Before running a job, you can upload resources like files and JARs or add file directories to EMR Serverless Spark. This allows your jobs to seamlessly access these resources at runtime.
Managed file directory vs. integrated file directory
Managed file directory: Upload local files from the console to a service-managed storage space. You can then directly access these files during job execution.
Integrated file directory: Mount external file systems, such as OSS, NAS, or CPFS, to your notebook sessions and jobs for direct access to the files within those directories.
Limitations
Managed file directory
The maximum size for a single uploaded file is 500 MB.
Integrated file directory
A single workspace supports a maximum of 10 integrated file directories.
You cannot mount integrated file directories for jobs submitted through Kyuubi Gateway or Spark clusters.

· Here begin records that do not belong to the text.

theorem performVisit_fits {s : State} (h : s.PortFits) (hn : s.visitNeedsPort = false) : s.performVisit.PortFits := by
  have hv := performVisit_port s
  refine h.visit hv (performVisit_read hn) ?_
  obtain ⟨⟨r, c, h1, -⟩, -⟩ := hv
  rw [h1]

theorem deferVisit_fits {s : State} (h : s.PortFits) : s.deferVisit.PortFits := by
  obtain ⟨e, m1, m2, m3, m4, m5, m6⟩ := h
  refine ⟨e, ?_, m2, m3, m4, ?_, ?_⟩
  · simp only [State.deferVisit]; split
    · rename_i hb; rw [m1, hb]; simp
    · exact m1
  · simp only [State.deferVisit]; split
    · intro hx; cases hx
    · rename_i hb; exact fun hx => absurd hx hb
  · simp only [State.deferVisit]; intro hx; rw [m6 hx]; simp

theorem visitDue_port {s : State} (h : s.PortFits) : s.visitDue.PortFits := by
  unfold State.visitDue
  split
  · split
    · unfold State.sweepClaim
      split
      · rename_i hc
        have := h.2.1.2 hc.1
        rw [hc.2] at this; cases this
      · exact deferVisit_fits h
    · rename_i hn; exact performVisit_fits h (by simpa using hn)
  · split
    · exact deferVisit_fits h
    · exact h

theorem sweepExpires_port {s : State} (h : s.PortFits) : s.sweepExpires.PortFits := by
  unfold State.sweepExpires
  split
  · exact h
  · exact visitDue_port (s := { s with sweep := { s.sweep with timer := 0 } }) h

theorem sweepReadOver_port {C : Prop} {s : State} (hrec : Recs C s) (h : s.PortFits) (r : SweepRead)
    (hr : s.sweep.read = some r) (e : ReadEnd) : (s.sweepReadOver r e).PortFits := by
  have hh : s.master.holder = some .sweep := h.2.2.2.1.2 (by rw [hr]; rfl)
  have hb : s.master.bus = .granted := h.2.1.1 (by rw [hh]; rfl)
  have hbt : s.engine.state.between = false := by
    by_contra hc; have := h.holds (by simpa using hc); rw [hh] at this; cases this
  unfold State.sweepReadOver
  simp only
  split
  · exact serveRelease_port rfl h.side hbt
  · rename_i hrel
    refine handOn_port (C := C) ?_ hb rfl (by simpa using hrel) h.side hbt
    exact (hrec.outer s.master { s.sweep with read := none } s.channels).congr rfl rfl rfl rfl (fun _ => rfl)
      (fun _ => rfl) rfl

theorem busGranted_port {C : Prop} {s : State} (hrec : Recs C s) (h : s.PortFits) (hb : s.master.bus = .requesting) :
    (State.handOn { s with master := { s.master with bus := .granted } }).PortFits := by
  have hn : s.master.holder = none := by
    by_contra hc
    have := h.2.1.1 (Option.isSome_iff_ne_none.2 hc); rw [hb] at this; cases this
  have hr : s.sweep.read = none := by
    by_contra hx
    have := h.2.2.2.1.2 (Option.isSome_iff_ne_none.2 hx)
    rw [hn] at this; cases this
  have hbt : s.engine.state.between = false := by
    by_contra hc; have := h.holds (by simpa using hc); rw [hn] at this; cases this
  refine handOn_port (C := C) (hrec.outer _ s.sweep s.channels) rfl hr ?_ h.side hbt
  show s.master.releaseReq = false
  by_contra hc
  have := h.2.2.2.2.2.2 (by simpa using hc); rw [hb] at this; cases this

theorem timeBase_port {s : State} (h : s.PortFits) : s.timeBase.PortFits := by
  unfold State.timeBase
  split
  · exact h
  · split
    · exact sweepExpires_port h
    · split
      · exact waitExpires_port h _
      · exact h

end Sys2Proof.Machine
end

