/-- Settles O47: each step of R73 that lets the descriptor go, and the progress of a reload. -/
theorem unitBoundaryLetsGo : Obligations.UnitBoundaryLetsGo :=
  ⟨boundaryLetsGo_claim, reloadedProgress_claim⟩

/-! ### The spell goes on (O48) -/

theorem continueSpell_starts (hh : s.master.holder = some .engine) (hr : s.master.releaseReq = false) :
    s.continueSpell d x false = s.startUnit d x := if_pos ⟨hh, rfl, hr⟩

/-- The engine gives back the port it holds and claims it in one event, or a release request takes the grant (R82,
R83). -/
theorem claimPort_holding (hh : s.master.holder = some .engine) : s.claimPort =
    let t := { s with
      engine := { s.engine with state := .waitPort, inFlight := none }
      master := { s.master with engineClaim := true } }
    if s.master.releaseReq then t.serveRelease else t.handOn := if_pos hh

/-- With the engine waiting for the port, the bus is asked for again (R83). -/
theorem serveRelease_claimed (hc : s.master.engineClaim = true) : s.serveRelease = { s with
    master := { bus := .requesting, holder := none, engineClaim := true, releaseReq := false } } := by
  simp [State.serveRelease, hc]

theorem continueSpell_claims (h : b = true ∨ s.master.releaseReq = true) :
    s.continueSpell d x b = s.claimPort := by
  refine if_neg fun ⟨_, hb, hr⟩ => ?_
  simp [hb, hr] at h

/-- Where neither completion, a stop request, the quota, a pause nor a yield ends it, the spell goes on (step 6 of
R73). -/
theorem unitCompletes_continues (hblk : x.moved.pr.blocksRem ≠ 0) (hs : x.pr.stop = .none)
    (hp : s.engine.pauseReq = false) (hm : x.st.mode ≠ .single)
    (hb : x.pr.unitsInBlock + 1 = x.st.blockLen →
      x.st.mode = .run ∧ ∀ k, x.st.priority < k → s.ready.get k = []) :
    s.unitCompletes d x =
      (s.counted d x.moved).continueSpell d x.moved (x.pr.unitsInBlock + 1 == x.st.blockLen) := by
  have noQuota : ¬ x.Quota := by
    rintro (single | ⟨block, whole⟩)
    · exact hm single
    · have ended : x.pr.unitsInBlock + 1 = x.st.blockLen := by
        by_contra h
        exact moved_unitsInBlock_ne h whole
      rw [(hb ended).1] at block
      cases block
  have noYield : ¬ (x.st.mode = .run ∧ (x.pr.unitsInBlock + 1 == x.st.blockLen) = true ∧
      s.readyAbove x.st.priority = true) := by
    rintro ⟨-, ended, above⟩
    obtain ⟨j, hj, nonempty⟩ := (readyAbove_iff _).1 above
    exact nonempty ((hb (by simpa using ended)).2 j hj)
  rw [unitCompletes_eq, boundary_continues hblk (by exact hs) (fun h => noQuota ((quotaMet_moved hblk).1 h))
    (by exact hp) (by exact noYield) (by exact hm)]

theorem counted_activeDesc (ha : s.engine.active = some d) : (s.counted d y).activeDesc? = some (d, y) :=
  activeDesc?_eq_some_iff.2 ⟨ha, Tab.get_put_same ..⟩
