-- ==== Sys2Proof/Decode.lean ====
section
/-! DEFINITION. Command words: the opcode map, the decoder and the encoder (30_encoding.md R80 to R92). -/

namespace Sys2Proof

/-! ## Fields (R81, R82, R88) -/

/-- op = w[7:0]. -/
def opField (c : Word) : BitVec 8 := c.extractLsb' 0 8

/-- rd = w[11:8]. -/
def rdField (c : Word) : Reg := (c.extractLsb' 8 4).toFin

/-- rs1 = w[15:12]. -/
def rs1Field (c : Word) : Reg := (c.extractLsb' 12 4).toFin

/-- rs2 = w[19:16]. -/
def rs2Field (c : Word) : Reg := (c.extractLsb' 16 4).toFin

/-- rs3 = w[23:20]. -/
def rs3Field (c : Word) : Reg := (c.extractLsb' 20 4).toFin

/-- imm16 = w[31:16] (R82, R87). -/
def imm16Field (c : Word) : BitVec 16 := c.extractLsb' 16 16

/-! ## The opcode map (R84) -/

/-- One row of the opcode map. -/
structure Row where
  /-- The row's mnemonic. -/
  mnemonic : String
  /-- The row's opcode, w[7:0]. -/
  op : BitVec 8
  /-- The row's `match`. -/
  value : Word
  /-- The row's `mask`. -/
  mask : Word
  /-- The command that the row's fields name in a word. -/
  build : Word → Instr

/-- "A word w selects a row when `w and mask = match`" (R84). -/
def Row.selects (r : Row) (w : Word) : Bool := w &&& r.mask == r.value

/-- The opcode map, row by row as R84 lists it. -/
def opcodeTable : List Row :=
  [ ⟨"NOP",      0x00#8, 0x00000000#32, 0xFFFFFFFF#32, fun _ => .nop⟩,
    ⟨"MOV",      0x01#8, 0x00000001#32, 0xFFFF00FF#32, fun c => .mov (rdField c) (rs1Field c)⟩,
    ⟨"SETI",     0x02#8, 0x00000002#32, 0x0000F0FF#32, fun c => .seti (rdField c) (imm16Field c)⟩,
    ⟨"GCD",      0x10#8, 0x00000010#32, 0xFFF000FF#32, fun c => .gcd (rdField c) (rs1Field c) (rs2Field c)⟩,
    ⟨"GCDSTEP",  0x11#8, 0x00000011#32, 0xFFF000FF#32, fun c => .gcdstep (rdField c) (rs1Field c) (rs2Field c)⟩,
    ⟨"EGCD",     0x12#8, 0x00000012#32, 0xFFF000FF#32, fun c => .egcd (rdField c) (rs1Field c) (rs2Field c)⟩,
    ⟨"MODINV",   0x13#8, 0x00000013#32, 0xFF0F00FF#32, fun c => .modinv (rdField c) (rs1Field c) (rs3Field c)⟩ ] ++
  [ ⟨"MODMUL",   0x20#8, 0x00000020#32, 0xFF0000FF#32,
      fun c => .modmul (rdField c) (rs1Field c) (rs2Field c) (rs3Field c)⟩,
    ⟨"MODEXP",   0x21#8, 0x00000021#32, 0xFF0000FF#32,
      fun c => .modexp (rdField c) (rs1Field c) (rs2Field c) (rs3Field c)⟩,
    ⟨"MONTMUL",  0x30#8, 0x00000030#32, 0xFF0000FF#32,
      fun c => .montmul (rdField c) (rs1Field c) (rs2Field c) (rs3Field c)⟩,
    ⟨"TOMONT",   0x31#8, 0x00000031#32, 0xFF0F00FF#32, fun c => .tomont (rdField c) (rs1Field c) (rs3Field c)⟩,
    ⟨"FROMMONT", 0x32#8, 0x00000032#32, 0xFF0F00FF#32, fun c => .frommont (rdField c) (rs1Field c) (rs3Field c)⟩,
    ⟨"MONTR2",   0x33#8, 0x00000033#32, 0xFF0FF0FF#32, fun c => .montr2 (rdField c) (rs3Field c)⟩ ]

/-! ## The decoder (R92) -/

/-- Why a word is no command (R83, R85). Each ends in error completion with code ILLEGAL. -/
inductive Illegal where
  /-- The opcode is not in the opcode map. -/
  | reservedOpcode (op : BitVec 8)
  /-- The opcode is assigned and a must-be-zero bit of the word is 1. -/
  | mustBeZero (c : Word)
deriving DecidableEq, Repr

/-- "the row of rule R84 with that op" (R92). -/
def rowOf (op : BitVec 8) : Option Row := opcodeTable.find? (fun r => r.op == op)

/-- The decoder, total on every 32-bit word (R92): first the opcode, then the must-be-zero bits. -/
def decode (c : Word) : Except Illegal Instr :=
  match rowOf (opField c) with
  | none => .error (.reservedOpcode (opField c))
  | some row => if row.selects c then .ok (row.build c) else .error (.mustBeZero c)

/-! ## The encoder (R81, R82, R84) -/

/-- Format R, bit 31 first: `00000000 mmmm bbbb aaaa dddd oooooooo` (R81). -/
def encodeR (op : BitVec 8) (rd rs1 rs2 rs3 : Reg) : Word :=
  0#8 ++ BitVec.ofFin (w := 4) rs3 ++ BitVec.ofFin (w := 4) rs2 ++ BitVec.ofFin (w := 4) rs1 ++
    BitVec.ofFin (w := 4) rd ++ op

/-- Format I, bit 31 first: `iiiiiiiiiiiiiiii 0000 dddd oooooooo` (R82). -/
def encodeI (op : BitVec 8) (rd : Reg) (imm16 : BitVec 16) : Word :=
  imm16 ++ 0#4 ++ BitVec.ofFin (w := 4) rd ++ op

/-- The command word of a command. Unused register fields hold 0 (R83). -/
def encode : Instr → Word
  | .nop => encodeR 0x00#8 0 0 0 0
  | .mov rd rs1 => encodeR 0x01#8 rd rs1 0 0
  | .seti rd imm16 => encodeI 0x02#8 rd imm16
  | .gcd rd rs1 rs2 => encodeR 0x10#8 rd rs1 rs2 0
  | .gcdstep rd rs1 rs2 => encodeR 0x11#8 rd rs1 rs2 0
  | .egcd rd rs1 rs2 => encodeR 0x12#8 rd rs1 rs2 0
  | .modinv rd rs1 rs3 => encodeR 0x13#8 rd rs1 0 rs3
  | .modmul rd rs1 rs2 rs3 => encodeR 0x20#8 rd rs1 rs2 rs3
  | .modexp rd rs1 rs2 rs3 => encodeR 0x21#8 rd rs1 rs2 rs3
  | .montmul rd rs1 rs2 rs3 => encodeR 0x30#8 rd rs1 rs2 rs3
  | .tomont rd rs1 rs3 => encodeR 0x31#8 rd rs1 0 rs3
  | .frommont rd rs1 rs3 => encodeR 0x32#8 rd rs1 0 rs3
  | .montr2 rd rs3 => encodeR 0x33#8 rd 0 0 rs3

/-! ## The host's table words -/

/-- The word of `nbits` bits, numbered as spec/opcode_table.json numbers them. A command is exactly one 32-bit word
(R80), so bits above `nbits` are 0 and a value of more than 32 bits is no command word. -/
def tableWord (nbits w : Nat) : Option Word :=
  if w % 2 ^ nbits < 2 ^ 32 then some (BitVec.ofNat 32 (w % 2 ^ nbits)) else none

/-- The command this decoder reads from a word of the opcode table. -/
def decodeTableWord (nbits w : Nat) : Option Instr :=
  match tableWord nbits w with
  | none => none
  | some c =>
    match decode c with
    | .ok i => some i
    | .error _ => none

end Sys2Proof
end

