-- ==== Sys2Proof/Machine/Flags.lean ====
section
/-! DEFINITION. The flags Z, XS and YS (10_state.md R33) and the words that software reads: STATUS, CTRL, CONFIG and
the IRQ output (R25, R26, R27, R29). -/

namespace Sys2Proof.Machine

/-- The triple (Z, XS, YS) that a command writes at successful completion (R33). -/
structure Flags where
  z : Bool
  xs : Bool
  ys : Bool
deriving DecidableEq, Repr

/-- "Z is 1 exactly when the command's primary result is zero" and XS = YS = 0: every command except EGCD and NOP
(R33). -/
def zeroFlags (result : Nat) : Flags := { z := result == 0, xs := false, ys := false }

/-- EGCD's triple: (g = 0, s < 0, t < 0) (41_gcd_stepper.md R123). -/
def egcdFlags (g : Nat) (s t : Int) : Flags := { z := g == 0, xs := decide (s < 0), ys := decide (t < 0) }

/-- "STATUS.BUSY = 1 exactly when the phase is Busy" (R28). -/
def State.busy (s : State) : Bool :=
  match s.phase with
  | .idle => false
  | .busy _ => true

/-- The STATUS word, bit 31 first (R25). -/
def statusWord (s : State) : Word :=
  0#21 ++ BitVec.ofBool s.status.ys ++ BitVec.ofBool s.status.xs ++ BitVec.ofBool s.status.z ++
    s.status.errCode ++ BitVec.ofBool s.status.hz ++ BitVec.ofBool s.status.err ++
    BitVec.ofBool s.status.done ++ BitVec.ofBool s.busy

/-- The CTRL word, bit 31 first: SRST and the reserved bits read 0 (R26). -/
def ctrlWord (s : State) : Word := 0#31 ++ BitVec.ofBool s.ie

/-- The CONFIG word, bit 31 first: version, NREG, W (R27). -/
def configWord (p : Params) : Word := Config.version ++ Config.nreg ++ BitVec.ofNat 16 p.W

/-- The IRQ output: `IRQ = CTRL.IE and STATUS.DONE` (R29). -/
def State.irq (s : State) : Bool := s.ie && s.status.done

/-- The level that the engine drives on input `line` of the host's interrupt controller: IRQ on IRQ_LINE, nothing on
any other line (00_scope.md R11, 60_exceptions.md R209). -/
def State.irqOn (s : State) (line : Nat) : Bool := s.irq && line == s.params.irqLine

end Sys2Proof.Machine
end

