-- ==== Sys2Proof/Laws/PerInstr.lean ====
section
/-! SUPPORT. The family EncodesItsRow: the word of every command is selected by a row of the opcode map with the
command's opcode (30_encoding.md R83, R84). -/

namespace Sys2Proof.Laws.EncodesItsRow

/-- Some row of the opcode map selects the command's word and gives the command back from it. -/
def Statement (i : Instr) : Prop := ∃ row ∈ opcodeTable, row.selects (encode i) = true ∧ row.build (encode i) = i

/-- A format R word whose fixed bits are those of a row's match is selected by the row. -/
theorem selects_encodeR {row : Row} {op : BitVec 8} {rd rs1 rs2 rs3 : Reg}
    (h : ∀ k, k < 32 → ((encodeR op rd rs1 rs2 rs3).getLsbD k && row.mask.getLsbD k) = row.value.getLsbD k) :
    row.selects (encodeR op rd rs1 rs2 rs3) = true := by
  rw [Row.selects, beq_iff_eq]
  apply BitVec.eq_of_getLsbD_eq
  intro k hk
  rw [BitVec.getLsbD_and]
  exact h k hk

theorem nop : Statement .nop := ⟨opcodeTable[0], by simp [opcodeTable], by decide, rfl⟩

theorem mov (rd rs1 : Reg) : Statement (.mov rd rs1) := by
  refine ⟨opcodeTable[1], by simp [opcodeTable], selects_encodeR fun k hk => ?_, by simp [opcodeTable, encode]⟩
  rw [getLsbD_encodeR]
  interval_cases k <;> simp [opcodeTable]

theorem seti (rd : Reg) (imm16 : BitVec 16) : Statement (.seti rd imm16) := by
  refine ⟨opcodeTable[2], by simp [opcodeTable], ?_, by simp [opcodeTable, encode]⟩
  rw [Row.selects, beq_iff_eq]
  apply BitVec.eq_of_getLsbD_eq
  intro k hk
  rw [BitVec.getLsbD_and, encode, getLsbD_encodeI]
  interval_cases k <;> simp [opcodeTable]

theorem gcd (rd rs1 rs2 : Reg) : Statement (.gcd rd rs1 rs2) := by
  refine ⟨opcodeTable[3], by simp [opcodeTable], selects_encodeR fun k hk => ?_, by simp [opcodeTable, encode]⟩
  rw [getLsbD_encodeR]
  interval_cases k <;> simp [opcodeTable]

theorem gcdstep (rd rs1 rs2 : Reg) : Statement (.gcdstep rd rs1 rs2) := by
  refine ⟨opcodeTable[4], by simp [opcodeTable], selects_encodeR fun k hk => ?_, by simp [opcodeTable, encode]⟩
  rw [getLsbD_encodeR]
  interval_cases k <;> simp [opcodeTable]

theorem egcd (rd rs1 rs2 : Reg) : Statement (.egcd rd rs1 rs2) := by
  refine ⟨opcodeTable[5], by simp [opcodeTable], selects_encodeR fun k hk => ?_, by simp [opcodeTable, encode]⟩
  rw [getLsbD_encodeR]
  interval_cases k <;> simp [opcodeTable]

theorem modinv (rd rs1 rs3 : Reg) : Statement (.modinv rd rs1 rs3) := by
  refine ⟨opcodeTable[6], by simp [opcodeTable], selects_encodeR fun k hk => ?_, by simp [opcodeTable, encode]⟩
  rw [getLsbD_encodeR]
  interval_cases k <;> simp [opcodeTable]

theorem modmul (rd rs1 rs2 rs3 : Reg) : Statement (.modmul rd rs1 rs2 rs3) := by
  refine ⟨opcodeTable[7], by simp [opcodeTable], selects_encodeR fun k hk => ?_, by simp [opcodeTable, encode]⟩
  rw [getLsbD_encodeR]
  interval_cases k <;> simp [opcodeTable]

theorem modexp (rd rs1 rs2 rs3 : Reg) : Statement (.modexp rd rs1 rs2 rs3) := by
  refine ⟨opcodeTable[8], by simp [opcodeTable], selects_encodeR fun k hk => ?_, by simp [opcodeTable, encode]⟩
  rw [getLsbD_encodeR]
  interval_cases k <;> simp [opcodeTable]

theorem montmul (rd rs1 rs2 rs3 : Reg) : Statement (.montmul rd rs1 rs2 rs3) := by
  refine ⟨opcodeTable[9], by simp [opcodeTable], selects_encodeR fun k hk => ?_, by simp [opcodeTable, encode]⟩
  rw [getLsbD_encodeR]
  interval_cases k <;> simp [opcodeTable]

theorem tomont (rd rs1 rs3 : Reg) : Statement (.tomont rd rs1 rs3) := by
  refine ⟨opcodeTable[10], by simp [opcodeTable], selects_encodeR fun k hk => ?_, by simp [opcodeTable, encode]⟩
  rw [getLsbD_encodeR]
  interval_cases k <;> simp [opcodeTable]

theorem frommont (rd rs1 rs3 : Reg) : Statement (.frommont rd rs1 rs3) := by
  refine ⟨opcodeTable[11], by simp [opcodeTable], selects_encodeR fun k hk => ?_, by simp [opcodeTable, encode]⟩
  rw [getLsbD_encodeR]
  interval_cases k <;> simp [opcodeTable]

theorem montr2 (rd rs3 : Reg) : Statement (.montr2 rd rs3) := by
  refine ⟨opcodeTable[12], by simp [opcodeTable], selects_encodeR fun k hk => ?_, by simp [opcodeTable, encode]⟩
  rw [getLsbD_encodeR]
  interval_cases k <;> simp [opcodeTable]

end Sys2Proof.Laws.EncodesItsRow
end

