/-- The word of the command that a row gives from a word that it selects is that word: the fields that the command
names are the word's own, and every other bit is one that the row fixes. -/
theorem encode_build_of_selects {row : Row} {c : Word} (hrow : row ∈ opcodeTable) (h : row.selects c = true) :
    encode (row.build c) = c := by
  have hrow' := hrow
  have hzero : ∀ {lo : Nat}, row.mask.extractLsb' lo 4 = BitVec.allOnes 4 → row.value.extractLsb' lo 4 = 0#4 →
      ((c.extractLsb' lo 4).toFin : Reg) = 0 := field_eq_zero_of_selects h
  simp only [opcodeTable, List.cons_append, List.nil_append, List.mem_cons, List.not_mem_nil, or_false] at hrow'
  rcases hrow' with rfl | rfl | rfl | rfl | rfl | rfl | rfl | rfl | rfl | rfl | rfl | rfl | rfl
  · exact ((decode_eq_nop_iff c).mp (decode_of_selects hrow h)).symm -- NOP
  · exact encodeR_of_selects hrow h rfl rfl rfl (hzero rfl rfl) (hzero rfl rfl) -- MOV
  · exact encodeI_of_selects hrow h (hzero rfl rfl) -- SETI
  · exact encodeR_of_selects hrow h rfl rfl rfl rfl (hzero rfl rfl) -- GCD
  · exact encodeR_of_selects hrow h rfl rfl rfl rfl (hzero rfl rfl) -- GCDSTEP
  · exact encodeR_of_selects hrow h rfl rfl rfl rfl (hzero rfl rfl) -- EGCD
  · exact encodeR_of_selects hrow h rfl rfl rfl (hzero rfl rfl) rfl -- MODINV
  · exact encodeR_of_selects hrow h rfl rfl rfl rfl rfl -- MODMUL
  · exact encodeR_of_selects hrow h rfl rfl rfl rfl rfl -- MODEXP
  · exact encodeR_of_selects hrow h rfl rfl rfl rfl rfl -- MONTMUL
  · exact encodeR_of_selects hrow h rfl rfl rfl (hzero rfl rfl) rfl -- TOMONT
  · exact encodeR_of_selects hrow h rfl rfl rfl (hzero rfl rfl) rfl -- FROMMONT
  · exact encodeR_of_selects hrow h rfl rfl (hzero rfl rfl) (hzero rfl rfl) rfl -- MONTR2

/-- The opcodes of two rows of the map differ. -/
theorem opcodeTable_op_injective : ∀ n m : Fin opcodeTable.length, opcodeTable[n].op = opcodeTable[m].op → n = m := by
  decide

/-! ### The obligations -/

/-- Settles O1: the row that selects the word of a command gives the command back. -/
theorem decodeOfEncode : Obligations.DecodeOfEncode := by
  intro i
  apply decode_encode_of_encodesItsRow
  cases i with
  | nop => exact Laws.EncodesItsRow.nop
  | mov rd rs1 => exact Laws.EncodesItsRow.mov rd rs1
  | seti rd imm16 => exact Laws.EncodesItsRow.seti rd imm16
  | gcd rd rs1 rs2 => exact Laws.EncodesItsRow.gcd rd rs1 rs2
  | gcdstep rd rs1 rs2 => exact Laws.EncodesItsRow.gcdstep rd rs1 rs2
  | egcd rd rs1 rs2 => exact Laws.EncodesItsRow.egcd rd rs1 rs2
  | modinv rd rs1 rs3 => exact Laws.EncodesItsRow.modinv rd rs1 rs3
  | modmul rd rs1 rs2 rs3 => exact Laws.EncodesItsRow.modmul rd rs1 rs2 rs3
  | modexp rd rs1 rs2 rs3 => exact Laws.EncodesItsRow.modexp rd rs1 rs2 rs3
  | montmul rd rs1 rs2 rs3 => exact Laws.EncodesItsRow.montmul rd rs1 rs2 rs3
  | tomont rd rs1 rs3 => exact Laws.EncodesItsRow.tomont rd rs1 rs3
  | frommont rd rs1 rs3 => exact Laws.EncodesItsRow.frommont rd rs1 rs3
  | montr2 rd rs3 => exact Laws.EncodesItsRow.montr2 rd rs3

/-- Settles O2: a word decodes through a row that selects it, and such a word is that of the row's command. -/
theorem encodeOfDecode : Obligations.EncodeOfDecode := by
  intro c i h
  obtain ⟨row, hrow, hsel, rfl⟩ := selects_of_decode h
  exact encode_build_of_selects hrow hsel

/-- Settles O3: a word that two rows select has the opcode of both, and no two rows share an opcode. -/
theorem noTwoRowsSelectOneWord : Obligations.NoTwoRowsSelectOneWord := by
  intro w n m hn hm
  have hop := (opField_of_selects (List.getElem_mem n.isLt) hn).symm.trans
    (opField_of_selects (List.getElem_mem m.isLt) hm)
  exact opcodeTable_op_injective n m hop

/-- Settles O4: a selected word decodes through the row that selects it, and a word that decodes is selected. -/
theorem rowOrIllegal : Obligations.RowOrIllegal := by
  intro c
  refine ⟨fun row hrow hsel => decode_of_selects hrow hsel, fun hnone => ?_⟩
  cases hd : decode c with
  | error e => exact ⟨e, rfl⟩
  | ok i =>
    obtain ⟨row, hrow, hsel, -⟩ := selects_of_decode hd
    exact absurd hsel (by simp [hnone row hrow])

/-- Settles O5: each word is the encoding of the command that it decodes to. -/
theorem wordsOfEachFamilyDecode : Obligations.WordsOfEachFamilyDecode :=
  ⟨decodeOfEncode .nop, decodeOfEncode (.seti 4 3233), decodeOfEncode (.gcdstep 2 0 1),
    decodeOfEncode (.modinv 3 1 2), decodeOfEncode (.modexp 3 1 2 0), decodeOfEncode (.montmul 3 1 2 0)⟩

end Sys2Proof.Machine
end

section
/-! Proofs about the assembler: what it accepts is what the disassembler writes, or a pseudo-instruction
(30_encoding.md R89, R90). -/

namespace Sys2Proof.Machine

/-! ### The operand readers (R89) -/

theorem asmReg_eq_some_iff {o : AsmOperand} {r : Reg} : asmReg o = some r ↔ o = asmOfReg r :=
  ⟨asmReg_eq_some, fun h => h ▸ asmReg_asmOfReg r⟩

A CPFS integrated file directory cannot be mounted together with other types of integrated file directories (OSS or NAS). For example, you can mount multiple OSS and NAS directories at the same time, but you cannot mount an OSS directory and a CPFS directory together.
Manage the managed file directory
Upload a file
Go to the Artifacts page.
Log on to the EMR console.
In the left-side navigation pane, select .
On the Spark page, click the name of the target workspace.
In the left-side navigation pane of the EMR Serverless Spark page, click Artifacts.
On the Managed File Directory tab, click Upload File.
In the Upload File dialog box, click the upload area to select a local file, or drag a file into the area.
Manage files and folders
On the Managed File Directory tab, you can perform the following operations on existing files and folders:
For files, you can perform the following operations:
Download: Download the file to your local machine.
Copy Address: Copies the file's access path.
Delete: Delete the file.
For folders, you can perform the following operations: New Folder, Rename Folder, and Delete.
Manage the integrated file directory
After you add an integrated file directory, members with file editing permissions in the workspace can edit files and folders in an integrated OSS file directory from the Artifacts page. Members with data development permissions can read from and write to these files and folders in their data development jobs.
Add a file directory
Go to the Artifacts page.
Log on to the EMR console.
In the left-side navigation pane, select .
On the Spark page, click the name of the target workspace.
In the left-side navigation pane of the EMR Serverless Spark page, click Artifacts.
On the Integrated File Directory tab, click Create Folder.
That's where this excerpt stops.